I don't think (1) and (2) are the same thing though.

Hmm I think the error here is in the first line of (2): The shapes here don't line up since $W_\ell^A$ has shape (n, *) and $W_{\ell+1}^A$ has shape (*, n). So adding those things together will result in a shape error if your layers have different widths.

I think tracing out the code for the MLP without bias terms case is a good idea. In that case we run through the for wk, axis in ps.perm_to_axes[p]: loop two times: once for $W_\ell$ and once for $W_{\ell+1}$.

  • For $W_\ell$: First of all, axis=0 since $W_\ell$ has shape (n, *). Then, w_b = get_permuted_param(ps, perm, wk, params_b, except_axis=axis) will give us $W_\ell^B P_{\ell-1}^T$. In other words, $W_\ell^B$ but with the other permutations -- $P_{\ell-1}$ in this case -- applied to the other axes. jnp.moveaxis(w_a, axis, 0).reshape((n, -1)) will be a no-op since axis = 0. And w_b = jnp.moveaxis(w_b, axis, 0).reshape((n, -1)) will also be a no-op. So, w_a @ w_b.T is $W_\ell^A (W_\ell^B P_{\ell-1}^T)^T$ matches up with the first term in the sum.
  • For $W_{\ell+1}$: In this case axis = 1 since $W_{\ell+1}$ has shape (*, n). Then, w_b = get_permuted_param(ps, perm, wk, params_b, except_axis=axis) will give us $P_{\ell+1} W_{\ell+1}^B$. In other words, $W_{\ell+1}^B$ but with the other permutations -- $P_{\ell+1}$ in this case -- applied to the other axes. jnp.moveaxis(w_a, axis, 0).reshape((n, -1)) will result in a transpose, aka $(W_{\ell+1}^A)^T$. And w_b = jnp.moveaxis(w_b, axis, 0).reshape((n, -1)) will also result in a transpose, aka $(W_{\ell+1}^B)^T P_{\ell+1}^T$. So, w_a @ w_b.T matches up with the second term in the sum.

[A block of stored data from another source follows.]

-- ==== Sys2Proof/Machine/RunIo.lean ====
section
/-! DEFINITION. The opcodes of the I/O family that move no sectors, of the diagnostics family, and EVENT_READ (Tables 3-3, 3-17 and 3-19). -/

namespace Sys2Proof.Machine

/-! ### Records -/

/-- A deferred record as its 32 bytes (Table 2-9). -/
def Deferred.bytes (r : Deferred) : Bytes :=
  toLE 2 r.queue ++ toLE 2 r.tag ++ toLE 4 r.seq ++ toLE 8 r.volume ++ toLE 8 r.lba ++ toLE 4 r.sectors ++ toLE 2 r.cause.value ++ zeros 2

/-- An event record as its 96 bytes (Table 22-4). -/
def Evt.bytes (e : Evt) : Bytes :=
  let b := if e.body.isEmpty then e.args.flatMap (toLE 8) else e.body
  toLE 8 e.seq ++ toLE 8 (stampLow e.stamp) ++ toLE 2 e.code ++ toLE 1 e.sev ++ toLE 1 (b2n e.anchor) ++ toLE 2 e.tenant ++ toLE 2 e.inst ++
    toLE 4 e.count ++ toLE 2 b.length ++ zeros 2 ++ padTo 64 b

/-! ### NOP, ECHO -/

/-- NOP (Table 3-4). -/
def Dev.runNop (d : Dev) (id : Nat) : Dev := d.endCmd id .success 0 0

/-- ECHO: DATA returned (Table 3-19). -/
def Dev.runEcho (d : Dev) (id : Nat) : Dev :=
  match tget d.cmds id with
  | none => d
  | some c => d.endCmd id .success 0 (c.msg.par 0x28 8)

/-! ### ABORT (R114–R118) -/

/-- ABORT, resolved against its target as it stands (Table 2-10). A target that has its outcome already counts as past its commit
point. -/
def Dev.runAbort (d : Dev) (id : Nat) : Dev :=
  match tget d.cmds id with
  | none => d
  | some c =>
    let tag := c.msg.par 0x28 2
    let seq := c.msg.par 0x2C 4
    match d.cmds.find? fun e => decide (e.2.qkey = c.qkey) && decide (e.2.seq = seq) && decide (e.2.tag = tag) && !e.2.sent && decide (e.1 ≠ id) with
    | some e =>
      if e.2.stage = .done ∨ e.2.committed then d.endCmd id .tooLate 0 0
      else (d.endCmd e.1 .aborted 0 0).endCmd id .success 0 0
    | none =>
      let back := (c.seq + 2 ^ 32 - seq) % 2 ^ 32
      let known : Bool := match tget d.queues c.qkey with | some q => q.tags.contains (tag, seq) | none => false
      d.endCmd id (if known ∧ 1 ≤ back ∧ back ≤ 4096 then .tooLate else .notFound) 0 0

/-! ### FLUSH, GET_DEFERRED, EVENT_READ -/

/-- The changes a FLUSH of a volume covers: those of its tenant whose status frame has been sent (R138). -/
def Dev.flushCovers (d : Dev) (c : Cmd) : List Nat :=
  tkeys d.cmds fun _ e => decide (e.tenant = c.tenant) && e.op.edits && decide (e.volume = c.volume) && e.sent

/-- FLUSH waits for what it covers (R138). -/
def Dev.runFlush (d : Dev) (id : Nat) : Dev := (d.modCmd id fun c => { c with hold := .flush }).flushStep id

/-- GET_DEFERRED (R139). -/
def Dev.runGetDeferred (d : Dev) (id : Nat) : Dev :=
  match tget d.cmds id with
  | none => d
  | some c =>
    match tget d.tenants c.tenant with
    | none => d.endCmd id .success 0 0
    | some t =>
      let n := Nat.min t.deferred.length (c.length / 32)
      d.sendResult id ((t.deferred.take n).flatMap Deferred.bytes) (n + (t.deferred.length - n) * 2 ^ 16 + t.deferOvf * 2 ^ 32)

/-- The records an EVENT_READ takes at its parse (R171, R785). -/
def Dev.eventSet (d : Dev) (from_ length : Nat) : Bytes :=
  ((d.evt.recs.filter fun e => decide (from_ ≤ e.seq)).take (length / 96)).flatMap Evt.bytes

/-- EVENT_READ writes the records it took at its parse, which its payload holds (R785). -/
def Dev.runEventRead (d : Dev) (id : Nat) : Dev :=
  match tget d.cmds id with
  | none => d
  | some c =>
    let b := c.payload
    d.sendResult id b (if b.isEmpty then c.msg.par 0x28 8 else le b (b.length - 96) 8 + 1)

/-- The result of a command has been written and acknowledged, with the words of a migration bitmap that it set (R167): deferred records it carried are removed (R139), events it carried count as
written (R784), and it completes with the bytes written. Where some of the result was lost with its queue pair the command fails, and nothing is
removed. -/
def Dev.resultDone (d : Dev) (id : Nat) : Dev :=
  match tget d.cmds id with
  | none => d
  | some c =>
    if c.stage ≠ .result ∨ d.moving id then d else
    if c.failing then d.endCmd id c.outcome 0 0 else
    let sent := chunks 32 (c.result.length / 32) c.result
    let d := if c.op = .getDeferred then
        d.modTenant c.tenant fun t => { t with deferred := (sent.foldl (fun (l : List Deferred) b =>
          match l.findIdx? fun r => decide (r.bytes = b) with | some i => l.eraseIdx i | none => l) t.deferred) }
      else if c.op = .eventRead ∧ !c.result.isEmpty then
        let last := le c.result (c.result.length - 96) 8
        { d with evt := { d.evt with readTo := some (Nat.max last (d.evt.readTo.getD 0)) } }
      else d
    d.endCmd id .success c.result.length c.retval

/-! ### Diagnostics -/

/-- KAT_RUN (R173): the instances it names are tested as they come to run no message. -/
def Dev.runKatRun (d : Dev) (id : Nat) : Dev :=
  match tget d.cmds id with
  | none => d
  | some c =>
    let engine := c.msg.par 0x28 1
    let inst := c.msg.par 0x29 1
    if 4 < engine ∨ (inst ≠ 0xFF ∧ katCount engine ≤ inst) then d.endCmd id .paramInvalid 0 0 else
    let all := if inst = 0xFF then upTo (katCount engine) else [inst]
    (d.modCmd id fun c => { c with hold := .kat, waits := all }).katAll

/-- TMEM_SCRUB (R174). -/
def Dev.runTmemScrub (d : Dev) (id : Nat) : Dev :=
  match tget d.cmds id with
  | none => d
  | some c =>
    let first := c.msg.par 0x28 8
    let bytes := c.msg.par 0x30 8
    if first % 8 ≠ 0 ∨ bytes % 8 ≠ 0 ∨ 0x10000000 < first + bytes then d.endCmd id .paramInvalid 0 0
    else if c.length < 32 then d.endCmd id .bufferSmall 0 32
    else d.queueScrub { first := first, bytes := bytes, cmd := some id }

/-- The meaning of SCRUB_DONE (R732, R733): the summary goes to the registers, or to the opcode's result; each error counts towards
its row's replacement; the next waiting scrub starts. -/
def execScrubDone (s : State) : Host.Outcome State Fault Refusal :=
  onDev (fun d => match d.tmem.scrub with
    | none => d
    | some x =>
      let es := d.tmem.errors x.first x.bytes
      let d := match x.cmd with
        | some id => if d.cmds.any (fun (e : Nat × Cmd) => decide (e.1 = id) && decide (e.2.stage ≠ Stage.done)) then d.sendResult id (scrubSummary x.bytes es) 0 else d
        | none =>
          (((d.wr TMEM_SCRUB_WORDS_VALUE (x.bytes / 8)).wr TMEM_SCRUB_ERRS_VALUE es.length).wr TMEM_SCRUB_FIRSTERR_VALUE
            (es.head?.getD 0xFFFFFFFF)).wr TMEM_SCRUB_LASTERR_VALUE (es.getLast?.getD 0xFFFFFFFF)
      let d := es.foldl (fun d o => d.countRow o) d
      match d.tmem.scrubs with
      | [] => (d.setTmem { d.tmem with scrub := none }).wr TMEM_SCRUB_CTL_BUSY 0
      | y :: r => d.setTmem { d.tmem with scrub := some y, scrubs := r }) s

end Sys2Proof.Machine
end

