-- ==== Sys2Proof/Machine/Arrivals.lean ====
section
/-! DEFINITION. Buffers granted and released, and device-initiated transfers that arrive or are acknowledged (R48, R77, R94–R98, R139, R209–R218,
R229–R233, R237, R618). -/

namespace Sys2Proof.Machine

/-! ### Data of opcodes that write no sectors -/

/-- The data of a command is whole in tile memory: the opcode runs. -/
def Dev.runWhole (d : Dev) (id : Nat) : Dev := (d.modCmd id fun c => { c with stage := .exec }).runOp id

/-- A chunk of a command's data has arrived: its buffer goes, and the next is asked for, or the opcode runs. -/
def Dev.chunkDone (d : Dev) (id : Nat) : Dev :=
  match tget d.cmds id with
  | none => d
  | some c =>
    let n := c.num 7 + 1
    let d := (d.releaseAll id).modCmd id fun c => c.setNum 7 n
    if n * chunkBytes < c.length then d.askPayload id else d.runWhole id

/-- The next chunk of a command's data has its buffer: inline data moves into it, other data is fetched (R237). -/
def Dev.chunkFetch (d : Dev) (id : Nat) : Dev :=
  match tget d.cmds id with
  | none => d
  | some c =>
    let d := d.modCmd id fun c => { c with stage := .fetch }
    let start := c.num 7 * chunkBytes
    let n := Nat.min chunkBytes (c.length - start)
    if c.msg.inline then
      (d.modCmd id fun c => { c with payload := c.payload ++ slice c.msg.inl start n }).chunkDone id
    else (d.modCmd id fun c => { c with payload := c.payload ++ zeros n }).fetch id start n

/-- A command's descriptors are known: what waited for them goes on, or the command begins.  The buffer of the list stays until those of the
data are granted, where there are any (R209). -/
def Dev.listKnown (d : Dev) (id : Nat) : Dev :=
  match tget d.cmds id with
  | none => d
  | some c =>
    if c.stage = .path then d.freeList id
    else if !c.listLast then (if c.bufBytes.isSome then d else d.freeList id).begin id
    else if c.op = .write then
      let b := c.pieceBytes c.pieceGrains
      ((d.freeList id).modCmd id fun c => { c with stage := .fetch, payload := zeros b.2 }).fetch id b.1 b.2
    else (d.freeList id).chunkFetch id

/-- An indirect list has arrived (R76, R77): a descriptor of length zero is illegal, and what the descriptors name must reach the transfer
size (R93, R94). -/
def Dev.listArrived (d : Dev) (id : Nat) (b : Bytes) : Dev :=
  match tget d.cmds id with
  | none => d
  | some c =>
    let ds := descsOf (b.take c.listBytes)
    let d := d.modCmd id fun c => { c with descs := ds, stage := if c.stage = .path then .path else .exec }
    if ds.any fun x => decide (x.len = 0) then d.endCmd id .descriptorInvalid 0 0
    else if descSum ds < c.size then d.endCmd id .lengthShort 0 0
    else d.listKnown id

/-- A buffer for a command's indirect list or for the next chunk of its data has been granted. -/
def Dev.payloadGranted (d : Dev) (id : Nat) (hs : List Nat) : Dev :=
  match tget d.cmds id with
  | none => d
  | some c =>
    if c.listOut ∧ c.num 26 = 1 then
      (d.modCmd id fun c => { (c.setNum 21 (hs.headD 0 + 1)) with stage := if c.stage = .path then .path else .fetch }).fetchList id
    else if c.listOut then d.askList id
    else (d.freeList id).chunkFetch id

/-! ### BUFFER_GRANT, BUFFER_RELEASE -/

/-- What a grant is for goes on, with the handles granted: what a unit of the device asked for, it holds. -/
def Dev.granted (d : Dev) (r : BufReq) (hs : List Nat) : Dev :=
  match r.use with
  | .piece id gs => d.pieceGranted id gs hs
  | .payload id => d.payloadGranted id hs
  | .reads id => d.readsGranted id r.count hs
  | .test => d.testGranted hs
  | .sample die b => (d.setHands r.use hs).sampleReads die b
  | u => d.setHands u (d.handsOf u ++ hs)

/-- Requests of a pool that a tenant's quota alone holds, counted as they are found waiting for the first time (TW_WAIT_BUF). -/
def Dev.countQuota (d : Dev) (p : Nat) : Dev :=
  (d.pool p).waiting.foldl (fun d r =>
    if !r.waited ∧ d.mayGrant p r.count r.claim = some none ∧ !d.quotaOk p r.count r.tenant then
      d.modTenant r.tenant fun t => { t with waitBuf := sat32 (t.waitBuf + 1) }
    else d) d

/-- The meaning of BUFFER_GRANT (R214–R218): the request that comes first is granted; those that stay are counted as waiting. -/
def execBufferGrant (pool : Nat) (s : State) : Host.Outcome State Fault Refusal :=
  onDev (fun d =>
    match d.nextGrant pool with
    | none => (d.countQuota pool).countWaits pool
    | some (i, r, f) =>
      let d := d.modPool pool fun q => { q with waiting := q.waiting.eraseIdx i }
      let x := d.takeBuffers pool r.count f r.tenant r.use.owner
      (((x.1.granted r (x.2.map (handleOf pool))).countQuota pool).countWaits pool).settle) s

/-- The meaning of BUFFER_RELEASE (R229–R233); credits withheld until then may go out (R239). -/
def execBufferRelease (h : Word32) (s : State) : Host.Outcome State Fault Refusal := onDev (fun d => (d.release h.toNat).advertise) s

/-! ### Transfers -/

/-- Data of a transfer put at an offset of a command's payload; `base` is the transfer offset of the payload's first byte. -/
def Dev.putData (d : Dev) (id off base n : Nat) (b : Bytes) : Dev :=
  d.modCmd id fun c => { c with payload := patch c.payload (off - base) (padTo n (b.take n)) }

/-- Whether a command still waits for data. -/
def Dev.fetching (d : Dev) (id : Nat) : Bool :=
  d.xfers.any fun (e : Nat × Xfer) => decide (e.2.cmd = id) && e.2.read

/-- Transfer x ends. -/
def Dev.endXfer (d : Dev) (x : Nat) : Dev := d.endXfers fun y _ => decide (y = x)

/-- The meaning of RDMA_READ_RESPONSE (R237): the data of a transfer that has gone out arrives whole. -/
def execRdmaReadResponse (x : Nat) (data : Bytes) (s : State) : Host.Outcome State Fault Refusal :=
  onDev (fun d =>
    match tget d.xfers x with
    | none => d
    | some t =>
      if !t.read ∨ d.dumping ∨ !d.posted x t then d else
      let d := d.endXfer x
      match tget d.cmds t.cmd, t.load with
      | some _, .list => (d.listArrived t.cmd data).settle
      | some c, .data off =>
        if c.op = .write then
          let d := d.putData t.cmd off (c.pieceBytes c.pieceGrains).1 t.length data
          if d.fetching t.cmd then d else (d.pieceArrived t.cmd).settle
        else
          let d := d.putData t.cmd off 0 t.length data
          if d.fetching t.cmd then d else (d.chunkDone t.cmd).settle
      | _, _ => d) s

/-- Commands that wait for words of a migration bitmap go on (R618). -/
def Dev.bitmapWaiters (d : Dev) : Dev :=
  (tkeys d.cmds fun _ c => decide (c.op = .migrationLog) && decide (c.hold = .flush) && decide (c.stage ≠ .done)).foldl
    (fun (d : Dev) id => d.runMigrationLog id) d

/-- Commands whose result or bitmap words were lost with a queue pair that has failed go on (R107, R618). -/
def Dev.resultWaiters (d : Dev) : Dev :=
  ((tkeys d.cmds fun id c => decide (c.stage = .result) && !d.moving id).foldl (fun (d : Dev) id => d.resultDone id) d).bitmapWaiters

/-- The meaning of RDMA_WRITE_ACK (R48, R125, R139, R618). -/
def execRdmaWriteAck (x : Nat) (s : State) : Host.Outcome State Fault Refusal :=
  onDev (fun d =>
    match tget d.xfers x with
    | none => d
    | some t =>
      if t.read then d else
      let d := d.endXfer x
      ((d.resultDone t.cmd).bitmapWaiters).settle) s

/-- The meaning of TRANSFER_FAIL (R97, R98): the transfer ends, and its command completes TRANSFER_FAIL; a word of a migration bitmap that
cannot be written fails no command of the tenant. -/
def execTransferFail (x : Nat) (s : State) : Host.Outcome State Fault Refusal :=
  onDev (fun d => match tget d.xfers x with
    | none => d
    | some t =>
      if !d.posted x t then d else
      let d := d.endXfer x
      if t.load = Load.bitmap then ((d.resultDone t.cmd).bitmapWaiters).settle else (d.transferFailed t.cmd).settle) s

end Sys2Proof.Machine
end

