-- ==== Sys2Proof/Machine/Step.lean ====
section
/-! DEFINITION. One step of the block: the command at the front of the queue, or one tick of the clock when none waits. -/

namespace Sys2Proof.Machine

/-- One step: take the command at the front of the queue and give it its meaning with the rest of the queue; on an empty queue the
clock ticks. -/
def step (s : State) : Host.Outcome State Fault Refusal :=
  match s.pending with
  | [] => .next { s with dev := s.dev.tick }
  | c :: r => exec c { s with pending := r }

/-- The state with the command that a table word spells put at the front of its queue: unchanged, since no word spells one. -/
def State.withFetchWord (s : State) (nbits w : Nat) : State :=
  match decodeTableWord nbits w with
  | some c => { s with pending := c :: s.pending }
  | none => s

end Sys2Proof.Machine
end

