/-- The stream STREAM_OPEN makes (R147, R183–R185). -/
def newStream (d : Dev) (c : Cmd) : Strm :=
  { tenant := c.tenant, volume := c.volume, cls := c.msg.par 0x28 1, dropLate := decide (c.msg.par 0x28 1 = 2) && bit (c.msg.par 0x29 1) 0
    rate := clampN 1 190000 (c.msg.par 0x2C 4), deadline := clampN 100 10000000 (c.msg.par 0x30 4), isOpen := true
    tokens := 2 * d.wmax * 1000, filledAt := d.now, overBytes := 0, bytes := 0, misses := 0, maxLate := 0, dropped := 0, atRisk := false
    clearSince := none, pLat := 0, unindexed := 0, index := [] }

/-- STREAM_OPEN's RATE and DEADLINE in range, no clamp to note. -/
def streamInRange (c : Cmd) : Prop :=
  1 ≤ c.msg.par 0x2C 4 ∧ c.msg.par 0x2C 4 ≤ 190000 ∧ 100 ≤ c.msg.par 0x30 4 ∧ c.msg.par 0x30 4 ≤ 10000000

/-- The reserve of a command's tenant. -/
def reserveOf (d : Dev) (c : Cmd) : Nat := match tget d.tenants c.tenant with | some x => x.reserve | none => 0

/-- What the admission test says of the stream (R188). -/
def admitted (d : Dev) (c : Cmd) : Bool :=
  (d.admits d.vset (d.vstream c.volume (newStream d c).rate (newStream d c).deadline) (d.vres c.tenant) (reserveOf d c)).isSome

/-- The tenant that TENANT names, where R128 lets the field stand and no REMOVE_TENANT has told the partner that it goes (the model's choice, log
entry 121). -/
def named (d : Dev) (c : Cmd) (x : Tenant) : Prop :=
  1 ≤ c.msg.par 0x28 2 ∧ c.msg.par 0x28 2 ≤ 1023 ∧ tget d.tenants (c.msg.par 0x28 2) = some x ∧ d.removing (c.msg.par 0x28 2) = false

/-- The legal range of a share that TENANT_SHARES sets, by SHARE (Table 3-9). -/
def shareRange (i : Nat) : Option (Nat × Nat) :=
  [(1, 190000), (1, 100000), (1, 192), (0, 190000), (0, 128), (0, 3)][i]?

/-- A tenant's share i set. -/
def setShare (i e : Nat) (x : Tenant) : Tenant :=
  match i with
  | 0 => { x with bandwidth := e }
  | 1 => { x with kiops := e }
  | 2 => { x with quota := e }
  | 3 => { x with reserve := e }
  | 4 => { x with cores := e }
  | _ => { x with prioCeil := e }

/-- Tokens no deeper than the buckets of a tenant's shares. -/
def capTokens (y : Tenant) : Tenant :=
  { y with byteTokens := if y.byteDepth < y.byteTokens then y.byteDepth else y.byteTokens, opTokens := satAt y.opDepth y.opTokens }

/-- A clamp noted where a value is not the one written (R13). -/
def noteIf (p : Bool) (d : Dev) (id : Nat) : Dev := if p then d.noteClamp id else d

end Sys2Proof.Claims
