-- ==== Sys2Proof/Laws/Exec.lean ====
section
/-! SUPPORT. Each arm of exec as an equation, so that no proof unfolds the whole dispatch; and what every meaning is: a change of the part
that leaves the queue alone. -/

namespace Sys2Proof.Machine

/-- What onDev answers. -/
@[simp] theorem onDev_next (f : Dev → Dev) (s : State) : onDev f s = .next { s with dev := f s.dev } := rfl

Ok, the role of moveaxis is clear, and the computation matches the formula in the paper for an MLP with no biases.

On the other hand, the reshape((n, -1)) (extending the reasoning to the presence of biases):

  • Is always a no-op for weight matrices—as n is either the number of rows of $W_\ell$ or it is the number of columns of $W_{\ell+1}$, which however has already been transposed by the moveaxis.
  • It is needed in order to transform the (n,) bias vectors into (n, 1) vectors so that w_a @ w_b.T is a (n, n) matrix which can be added to A.

Right?

That's correct! In addition, it's necessary when dealing weight arrays of higher shapes as well, eg in a convolutional layer where the weights have shape (w, h, channel_in, channel_out).

Hi, I read the code and I really did not understand the following snippet. Because It relates to the weight matching algorithm, so I post here.
In the line 199 weight_matching.py:

perm_sizes = {p: params_a[axes[0][0]].shape[axes[0][1]] for p, axes in ps.perm_to_axes.items()}

According to the above line, if W_\ell has shape [m, n] (m is output feature dim, n is input feature dim) in the Dense layer, then the shape of the permutation matrix P_\ell will be [n, n]. But when I read the paper, I think it should be [m, m].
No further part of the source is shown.